(Stored items)
____

/-! ## Witnesses: for each obligation with hypotheses, a state and operands that meet them, clause by clause -/

theorem witness_DecodeEncodeAgree : (Instr.reservedRsv 7 0x7F 0xFFFF 0x3F).wf = true := by decide
theorem witness_WorkedCommandWordsDecode : State.reset.busy = false := by decide
theorem witness_UnusedPrimitiveNumbersAreRefused_lowest : 10 ≤ (10 : BitVec 4).toNat := by decide
theorem witness_UnusedPrimitiveNumbersAreRefused_highest : 10 ≤ (15 : BitVec 4).toNat := by decide
theorem witness_UnusedPrimitiveNumbersAreRefused_turn :
    ({ idle1 with agenda := [.issue (.prim 15 0)] } : State).agenda = .issue (.prim 15 0) :: [] := rfl
theorem witness_StepRunsIssuedInstruction :
    (State.reset.withFetchWord 4 0).agenda = .issue (.prim 0 0) :: [] ∧ decode (.prim 0 0) = .ok .start := by decide
theorem witness_StepRunsIssuedInstruction_host :
    ({ idle1 with agenda := [.host (.read 7)] } : State).agenda = .host (.read 7) :: [] ∧
    ({ idle1 with agenda := [.host (.write 3 0x200)] } : State).agenda = .host (.write 3 0x200) :: [] ∧
    ({ idle1 with agenda := [.host (.txWrite 65535 1)] } : State).agenda = .host (.txWrite 65535 1) :: [] ∧
    ({ idle1 with agenda := [.host (.rxRead 0)] } : State).agenda = .host (.rxRead 0) :: [] := by decide
theorem witness_StepRunsIssuedInstruction_others :
    ({ idle1 with agenda := [.rst] } : State).agenda = .rst :: [] ∧
    ({ idle1 with agenda := [.pull 1, .release 1] } : State).agenda = .pull 1 :: [.release 1] ∧
    ({ idle1 with agenda := [.release 1] } : State).agenda = .release 1 :: [] := by decide
theorem witness_EngineTurnIssuesNamedMicroOperation :
    (busyAt .start1 .start 0 true true .out).busy = true ∧ (busyAt .start1 .start 0 true true .out).pinsTaken = false ∧
    (busyAt .start1 .start 0 true true .out).uopAt = some .sdaHi ∧
    (busyAt .start1 .start 0 true true .out).agenda = [] := by decide
theorem witness_EngineTurnIssuesNamedMicroOperation_engine_first :
    ({ busyAt .stopp .stop 4 true false .out with agenda := [.engine, .rst] } : State).agenda = .engine :: [.rst] := rfl
theorem witness_IdleEngineDoesNothing : State.reset.busy = false ∧ State.reset.agenda = [] := by decide
theorem witness_LatchMicroOperations_driven : idle1.sdaDir = .out := by decide
theorem witness_LatchMicroOperations_input : ({ idle1 with sdaDir := .inp } : State).sdaDir = .inp := by decide
theorem witness_DirectionMicroOperations : idle1.sdaOut = true := by decide
theorem witness_SampleReadsDataLine : (busyAt .ackAddrw .wack 5 true true .inp).sdaDir = .inp := by decide
theorem witness_StartSequence_first : idle1.sdaDir = .out ∧ idle1.sdaOut = true ∧ idle1.sclOut = true := by decide
theorem witness_StartSequence_repeated :
    (busyAt .start2 .start 0 false true .out).sdaDir = .out ∧ (busyAt .start2 .start 0 false true .out).sdaOut = true := by
  decide
theorem witness_StopSequence :
    (busyAt .stopp .stop 0 false true .out).sdaDir = .out ∧ (busyAt .stopp .stop 0 false true .out).sclOut = false := by
  decide
theorem witness_BitReader : (busyAt .rdata .rbyte 2 false true .inp).sdaDir = .inp := by decide

/-- The first sample, and the last the bound allows. -/
theorem witness_WackStopsAtFirstZero_first :
    1 ≤ 1 ∧ 1 ≤ (answering [false]).retryN.toNat ∧ (∀ i < 1 - 1, (answering [false]).envAt i = true) ∧
    (answering [false]).envAt (1 - 1) = false := by decide
theorem witness_WackStopsAtFirstZero_last :
    1 ≤ 2 ∧ 2 = (answering [true, false]).retryN.toNat ∧ (∀ i < 2 - 1, (answering [true, false]).envAt i = true) ∧
    (answering [true, false]).envAt (2 - 1) = false := by decide
theorem witness_WackGivesUpAfterBound :
    1 ≤ (answering [true, true]).retryN.toNat ∧
    ∀ i < (answering [true, true]).retryN.toNat, (answering [true, true]).envAt i = true := by decide
/-- N = 1. -/
theorem witness_WackGivesUpAfterBound_one :
    1 = ({ answering [true] with retryN := 1 } : State).retryN.toNat ∧
    ∀ i < ({ answering [true] with retryN := 1 } : State).retryN.toNat,
      State.envAt { answering [true] with retryN := 1 } i = true := by decide

theorem witness_LaunchDecidesInOrder_busy : (busyAt .start1 .start 0 true true .out).busy = true := by decide
theorem witness_LaunchDecidesInOrder_reserved : idle1.busy = false ∧ cmdReserved 0x04000200 = true := by decide
theorem reset_not_cfgValid : State.reset.cfgValid = false := by simp [State.cfgValid, State.reset]
theorem witness_LaunchDecidesInOrder_unconfigured :
    State.reset.busy = false ∧ cmdReserved 0x00000200 = false ∧ State.reset.cfgValid = false :=
  ⟨by decide, by decide, reset_not_cfgValid⟩
theorem idle1_cfgValid : idle1.cfgValid = true := by simp [idle1, State.reset, State.cfgValid, Config.npins]
theorem witness_LaunchDecidesInOrder_accepted :
    idle1.busy = false ∧ cmdReserved 0x0048D286 = false ∧ idle1.cfgValid = true ∧ idle1.pinsTaken = false :=
  ⟨by decide, by decide, idle1_cfgValid, by decide⟩
theorem witness_LaunchDecidesInOrder_next : ∃ t, hostWrite 3 3 idle1 = .next t :=
  (exists_of_after (p := fun _ => true) (by decide)).imp fun _ h => h.1
theorem witness_ReservedWordsAreRefused : idle1.busy = false ∧ (0x20 : BitVec 6) ≠ 0 := by decide
theorem witness_InvalidConfigurationIsRefused :
    (Instr.rd16 0x50 0x1234).isCommand = true ∧ State.reset.busy = false ∧ State.reset.cfgValid = false :=
  ⟨by decide, by decide, reset_not_cfgValid⟩
theorem witness_ReentrantLaunchFaults :
    (Instr.reservedOp7 0 0).isCommandWord = true ∧ (Instr.probe 0x40 0).isCommandWord = true ∧
    (busyAt .start1 .start 0 true true .out).busy = true := by decide
theorem witness_LinesDrivenByOthersFault_command :
    (Instr.probe 0x40 0).isCommand = true ∧ ({ idle1 with extPull := [1] } : State).busy = false ∧
    ({ idle1 with extPull := [1] } : State).cfgValid = true ∧ ({ idle1 with extPull := [1] } : State).pinsTaken = true :=
  ⟨by decide, by decide, idle1_cfgValid, by decide⟩
theorem witness_LinesDrivenByOthersFault_launch :
    ({ idle1 with extPull := [0] } : State).busy = false ∧ cmdReserved 0x00000200 = false ∧
    ({ idle1 with extPull := [0] } : State).cfgValid = true ∧ ({ idle1 with extPull := [0] } : State).pinsTaken = true :=
  ⟨by decide, by decide, idle1_cfgValid, by decide⟩
theorem witness_LinesDrivenByOthersFault_no_fault :
    idle1.busy = false ∧ 2 ≠ (busyAt .stopp .stop 0 false true .out).sclPin.toNat ∧
    2 ≠ (busyAt .stopp .stop 0 false true .out).sdaPin.toNat ∧
    (busyAt .stopp .stop 0 false true .out).pinsTaken = false := by decide
theorem witness_LinesDrivenByOthersFault_engine :
    ({ busyAt .stopp .stop 0 false true .out with extPull := [0] } : State).busy = true ∧
    ({ busyAt .stopp .stop 0 false true .out with extPull := [0] } : State).pinsTaken = true := by decide
theorem witness_LinesDrivenByOthersFault_pull :
    (busyAt .stopp .stop 0 false true .out).busy = true ∧ 0 = (busyAt .stopp .stop 0 false true .out).sclPin.toNat ∧
    1 = (busyAt .stopp .stop 0 false true .out).sdaPin.toNat := by decide

theorem witness_ProbeAnswersPresence_present :
    (answering [false]).ready = true ∧ 1 ≤ (answering [false]).retryN.toNat ∧
    (∀ i < 1 - 1, (answering [false]).envAt i = true) ∧ (answering [false]).envAt (1 - 1) = false :=
  ⟨answering_ready _, by decide, by decide, by decide⟩
theorem witness_ProbeAnswersPresence_present_late :
    (answering [true, false]).ready = true ∧ 2 ≤ (answering [true, false]).retryN.toNat ∧
    (∀ i < 2 - 1, (answering [true, false]).envAt i = true) ∧ (answering [true, false]).envAt (2 - 1) = false :=
  ⟨answering_ready _, by decide, by decide, by decide⟩
theorem witness_ProbeAnswersPresence_absent :
    (answering [true, true]).ready = true ∧
    ∀ i < (answering [true, true]).retryN.toNat, (answering [true, true]).envAt i = true :=
  ⟨answering_ready _, by decide⟩

theorem idle1_holds : idle1.holds [0xA5] := by
  intro i h
  obtain rfl : i = 0 := by simpa using h
  rfl
theorem witness_WriteDeliversPayload_wr8 :
    (answering [false, true, false, false]).ready = true ∧ [(0xA5 : Byte)].length = (answering []).nBytes.toNat ∧
    (answering [false, true, false, false]).holds [0xA5] ∧ (answering [false, true, false, false]).pollsOk [1, 2, 1] ∧
    (answering [false, true, false, false]).willAnswer (ackAnswers [1, 2, 1]) ∧
    [1, 2, 1].length = 2 + [(0xA5 : Byte)].length :=
  ⟨answering_ready _, by decide, idle1_holds, by unfold State.pollsOk; decide, by unfold State.willAnswer; decide, by decide⟩
theorem witness_WriteDeliversPayload_wr16 :
    (answering [false, false, false, false]).ready = true ∧ (answering []).holds [0xA5] ∧
    (answering [false, false, false, false]).pollsOk [1, 1, 1, 1] ∧
    (answering [false, false, false, false]).willAnswer (ackAnswers [1, 1, 1, 1]) ∧
    [1, 1, 1, 1].length = 3 + [(0xA5 : Byte)].length :=
  ⟨answering_ready _, idle1_holds, by unfold State.pollsOk; decide, by unfold State.willAnswer; decide, by decide⟩
/-- No payload. -/
theorem witness_WriteDeliversPayload_empty :
    State.ready { answering [false, false] with nBytes := 0 } = true ∧
    ([] : List Byte).length = ({ answering [false, false] with nBytes := 0 } : State).nBytes.toNat ∧
    State.holds { answering [false, false] with nBytes := 0 } [] ∧
    State.pollsOk { answering [false, false] with nBytes := 0 } [1, 1] ∧
    State.willAnswer { answering [false, false] with nBytes := 0 } (ackAnswers [1, 1]) :=
  ⟨idle1_ready, by decide, by simp [State.holds], by unfold State.pollsOk; decide, by unfold State.willAnswer; decide⟩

____

**GOAL OF THE EXERCISE:**
Once the line containing "theorem witness_DecodeEncodeAgree : (Instr.reservedRsv" has been written out, please stop; every line before it, back to the first line of the records above, should be given exactly.

**FINISHED TASK:**
/-! ## Witnesses: for each obligation with hypotheses, a state and operands that meet them, clause by clause -/

theorem witness_DecodeEncodeAgree : (Instr.reservedRsv 7 0x7F 0xFFFF 0x3F).wf = true := by decide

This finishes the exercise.